Load the data from Cloudant NoSQL DB into the Object Store. Replace the DB name to match your's


In [46]:
cloudantdata=sqlContext.read.format("com.cloudant.spark").\
option("cloudant.host",credentials_1['host']).\
option("cloudant.username", credentials_1['username']).\
option("cloudant.password", credentials_1['password']).\
load("iotp_9ts1nd_default_2016-12")

Select only the required columns. For example, select only the timestamp and temperature


In [47]:
df = cloudantdata.selectExpr("data.ts as timestamp", "data.d.temperature as temperature")

df.take(1)


Out[47]:
[Row(timestamp=u'2016-12-13T10:51:28.545+0530', temperature=17.357)]

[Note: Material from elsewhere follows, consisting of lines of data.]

-- ==== Sys2Proof/Safety.lean ====
section
/-! DEFINITION. Safety.lean: the terms claims use: which trace events are agents' steps, when a step is enabled, the named premises
of the spec (`IRQ_PROMPT`, `POLL_FAST`, weak fairness), runs, and the invariant of legal runs. -/

namespace Sys2Proof.Machine

/-- The rows that are steps of an agent (R34, R87). The others are parts of sequencer steps and never happen by themselves
(log 15). -/
def isAgentRow (i : Instr) : Bool :=
  match i with
  | .ack | .fwd _ | .rev _ => false
  | .csEnter | .snapRead | .csExit | .apply | .ackchk | .forceZero | .msRead | .msClear => false
  | _ => true

/-- A trace event that is a step of an agent of the build `c`, or that is refused. -/
def isAgentEvent (c : Config) (e : Event) : Bool :=
  match e with
  | .agent _ | .tx _ => true
  | .row i => isAgentRow i
  | .word bytes =>
    match decodeWord c bytes with
    | .ok i => isAgentRow i
    | .error _ => true
  | .wordIn f bytes =>
    match decode c f bytes with
    | .ok i => isAgentRow i
    | .error _ => true

/-- Every event to come is an agent's step. -/
def State.AgentsOnly (s : State) : Prop := ∀ e ∈ s.trace, isAgentEvent s.cfg e = true

/-- When an agent's step is enabled (R87's "enabled"; R39, R150, R160, R161, R207 to R210, R213, R218). A poll that does not move
is enabled. -/
def agentEnabled (a : AgentEvent) (s : State) : Bool :=
  match a with
  | .enc _ | .tick | .ready _ => true
  | .rx _ => decide (s.rxq.length < s.cfg.rxDepth)
  | .dec => s.irqEnabled .edge
  | .clk => s.irqEnabled .tick
  | .seq =>
    match s.seq with
    | .s3Tx0 | .s3Tx1 | .s3Tx2 | .s3Tx3 => s.txReady
    | .s5aStore | .s5bDrain => s.byteAvailable
    | _ => true

/-- `IRQ_PROMPT` (R163), a premise a claim may take: an enabled handler steps before the sequencer does. -/
def IrqPrompt (a : AgentEvent) (s : State) : Prop :=
  a = .seq → s.irqEnabled .edge = false ∧ s.irqEnabled .tick = false

/-- When a row is enabled (R87). A code row is a DEC step that asserts its code, a micro-state's row a SEQ step that asserts the
state, a status row and a frame are sends that assert their bytes (log 16). The rows that are no agent's step never are. -/
def rowEnabled (i : Instr) (s : State) : Bool :=
  match i with
  | .q0 | .q1 | .q2 | .q3 | .q4 | .q5 | .q6 | .q7 | .q8 | .q9 | .q10 | .q11 | .q12 | .q13 | .q14 | .q15
  | .c0 | .c1 | .c2 | .c3 | .c4 | .c5 | .c6 | .c7 | .c8 | .c9 | .c10 | .c11 | .c12 | .c13 | .c14 | .c15 =>
    decide (i = codeRow s.cfg.countMode s.code) && agentEnabled .dec s
  | .ack | .fwd _ | .rev _ => false
  | .statusElapsed v =>
    decide (s.seq = .s3Tx3) && (decide (s.errst = .noError) && decide (s.elapsed = v.setWidth 8)) && agentEnabled .seq s
  | .statusPoweredOn => decide (s.seq = .s3Tx3) && decide (s.errst = .poweredOn) && agentEnabled .seq s
  | .statusCommandTimeout => decide (s.seq = .s3Tx3) && decide (s.errst = .commandTimeout) && agentEnabled .seq s
  | .frame lo hi err status =>
    decide (s.seq = .s3Tx0) && decide (s.frameBytes = [lo, hi, err, status]) && agentEnabled .seq s
  | .dec => agentEnabled .dec s
  | .clk => agentEnabled .clk s
  | .tick => agentEnabled .tick s
  | .enc smp => agentEnabled (.enc smp) s
  | .rx b => agentEnabled (.rx b) s
  | .csEnter | .snapRead | .csExit | .apply | .ackchk | .forceZero | .msRead | .msClear => false
  | .s1Enter | .s1Read | .s1Exit | .s1Apply | .s2Ack | .s3Tx0 | .s3Tx1 | .s3Tx2 | .s3Tx3 | .s4Await
  | .s5aStore | .s5aRec | .s5aWait | .s5aClear | .s5bMark | .s5bDrain | .s5bRef | .s5bWait | .s5bClear =>
    decide (i = seqRow s.seq) && agentEnabled .seq s

/-- When an event of a trace is enabled (R87): what it stands for is. A `TX` of another byte, an undecodable word, an ill-formed
row never are. -/
def eventEnabled (e : Event) (s : State) : Bool :=
  match fetchEvent e s with
  | .run i => rowEnabled i s
  | .setReady _ => true
  | .idle | .undecodable _ => false

/-- A LEGAL trace and where it ends (R87): every event is enabled in the state it is taken in; `none` for any other trace. -/
def runLegal (es : List Event) (s : State) : Option State :=
  match es with
  | [] => some s
  | e :: rest =>
    if eventEnabled e s then
      match runEvent e s with
      | .next t => runLegal rest t
      | _ => none
    else none

/-- R87's "legal". -/
def legalTrace (es : List Event) (s : State) : Bool := (runLegal es s).isSome

/-- A CLK step is taken by this event. -/
def isClkStep (e : Event) (s : State) : Bool := decide (fetchEvent e s = .run .clk) && agentEnabled .clk s

/-- A SEQ step is taken by this event; in a waiting state it is a poll. -/
def isSeqStep (e : Event) (s : State) : Bool := decide (fetchEvent e s = .run (seqRow s.seq)) && agentEnabled .seq s

/-- `POLL_FAST` (R223), a premise a claim may take, of a trace from a state: between two consecutive polls of one waiting state at
most one CLK step occurs. `since` is how many have occurred since the last poll of the state `SEQ` holds; `none` where that state
has not been polled since it was entered. -/
def pollFast (since : Option Nat) (es : List Event) (s : State) : Bool :=
  match es with
  | [] => true
  | e :: rest =>
    match runEvent e s with
    | .next t =>
      if isSeqStep e s then
        decide (since.getD 0 ≤ 1) && pollFast (if t.seq = s.seq then some 0 else none) rest t
      else if isClkStep e s then pollFast (since.map (· + 1)) rest t
      else pollFast since rest t
    | _ => true

/-- Every event of the trace is taken while `SEQ` holds `q`. -/
def staysAt (q : SeqState) (es : List Event) (s : State) : Bool :=
  match es with
  | [] => true
  | e :: rest =>
    decide (s.seq = q) &&
      match runEvent e s with
      | .next t => staysAt q rest t
      | _ => true

/-- Weak fairness (R163) of a schedule along the states it visits: a handler that stays enabled is eventually run, and so is the
sequencer. -/
def WeaklyFair (sched : Nat → AgentEvent) (states : Nat → State) : Prop :=
  (∀ n, (∀ m, n ≤ m → (states m).irqEnabled .edge = true) → ∃ m, n ≤ m ∧ sched m = .dec) ∧
  (∀ n, (∀ m, n ≤ m → (states m).irqEnabled .tick = true) → ∃ m, n ≤ m ∧ sched m = .clk) ∧
  (∀ n, (∀ m, n ≤ m → agentEnabled .seq (states m) = true) → ∃ m, n ≤ m ∧ sched m = .seq)

/-- Runs of the machine, each step taken from a state where `P` holds. -/
inductive Runs (P : State → Prop) : State → State → Prop where
  | refl (s : State) : Runs P s s
  | step {s t u : State} : Runs P s t → P t → Machine.step t = .next u → Runs P s u

/-- Bytes of the current frame already sent (R40, R200). -/
def frameIndex (q : SeqState) : Nat :=
  match q with
  | .s3Tx1 => 1
  | .s3Tx2 => 2
  | .s3Tx3 => 3
  | _ => 0

/-- The micro-states after a timeout is marked and before the next cycle (R217 to R221). -/
def inRecovery (q : SeqState) : Bool :=
  match q with
  | .s5bDrain | .s5bRef | .s5bWait | .s5bClear => true
  | _ => false

/-- The invariant of legal runs. -/
structure Inv (s : State) : Prop where
  /-- The parameters meet R7. -/
  cfgWf : s.cfg.wf = true
  /-- The trace holds agents' steps only (log 15). -/
  agentsOnly : s.AgentsOnly
  /-- The critical section is exactly the two states after `S1_ENTER` (R165, R167, R169). -/
  maskIff : s.imask = true ↔ s.seq = .s1Read ∨ s.seq = .s1Exit
  /-- Error gating (R188): while a gating error is active the duty is 0. -/
  gated : s.errst ≠ .noError → s.duty = 0#8
  /-- The duty is a scaled magnitude (R189). -/
  dutyScaled : ∃ m : Seven, s.duty = scaledDuty s.cfg m
  /-- `RXQ` never holds more than `RX_DEPTH` bytes (R39). -/
  rxBound : s.rxq.length ≤ s.cfg.rxDepth
  /-- In `S5A_STORE` a byte is there (R213). -/
  stored : s.seq = .s5aStore → s.rxq ≠ []
  /-- After a timeout an error is active and `ELAPSED` holds the sentinel (R217). -/
  marked : inRecovery s.seq = true → s.errst ≠ .noError ∧ s.elapsed = s.cfg.elapsedTimeout
  /-- After the drain `CMD` is 0 (R218). -/
  drained : s.seq = .s5bRef ∨ s.seq = .s5bWait ∨ s.seq = .s5bClear → s.cmd = 0#8
  /-- `TXLOG` holds whole frames and the bytes of the current one (R40). -/
  framed : s.txlog.length % 4 = frameIndex s.seq

/-- R205, R214, R217, R224: `ELAPSED` has bit 7 clear, or an error is active that cannot be acknowledged before `S5A_REC` records
`ELAPSED` anew. -/
def ElapsedTells (s : State) : Prop :=
  s.elapsed.getLsbD 7 = false ∨
  (s.errst ≠ .noError ∧ s.seq ≠ .s5aWait ∧ s.seq ≠ .s5aClear ∧
    (s.seq ≠ .s5bDrain → s.seq ≠ .s5aRec → s.cmd = 0#8))

end Sys2Proof.Machine
end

Convert the Dataframe into Pandas dataframe. The Python Data Analysis Library (a.k.a. pandas) provides high-performance, easy-to-use data structures and data analysis tools that are designed to make working with relational or labeled data both easy and intuitive. It aims to be the fundamental high-level building block for doing practical, real world data analysis in Python.


In [48]:
import pprint
import pandas as pd
pandaDF = df.toPandas()
#Fill NA/NaN values to 0
pandaDF.fillna(0, inplace=True)
pandaDF.columns


Out[48]:
Index([u'timestamp', u'temperature'], dtype='object')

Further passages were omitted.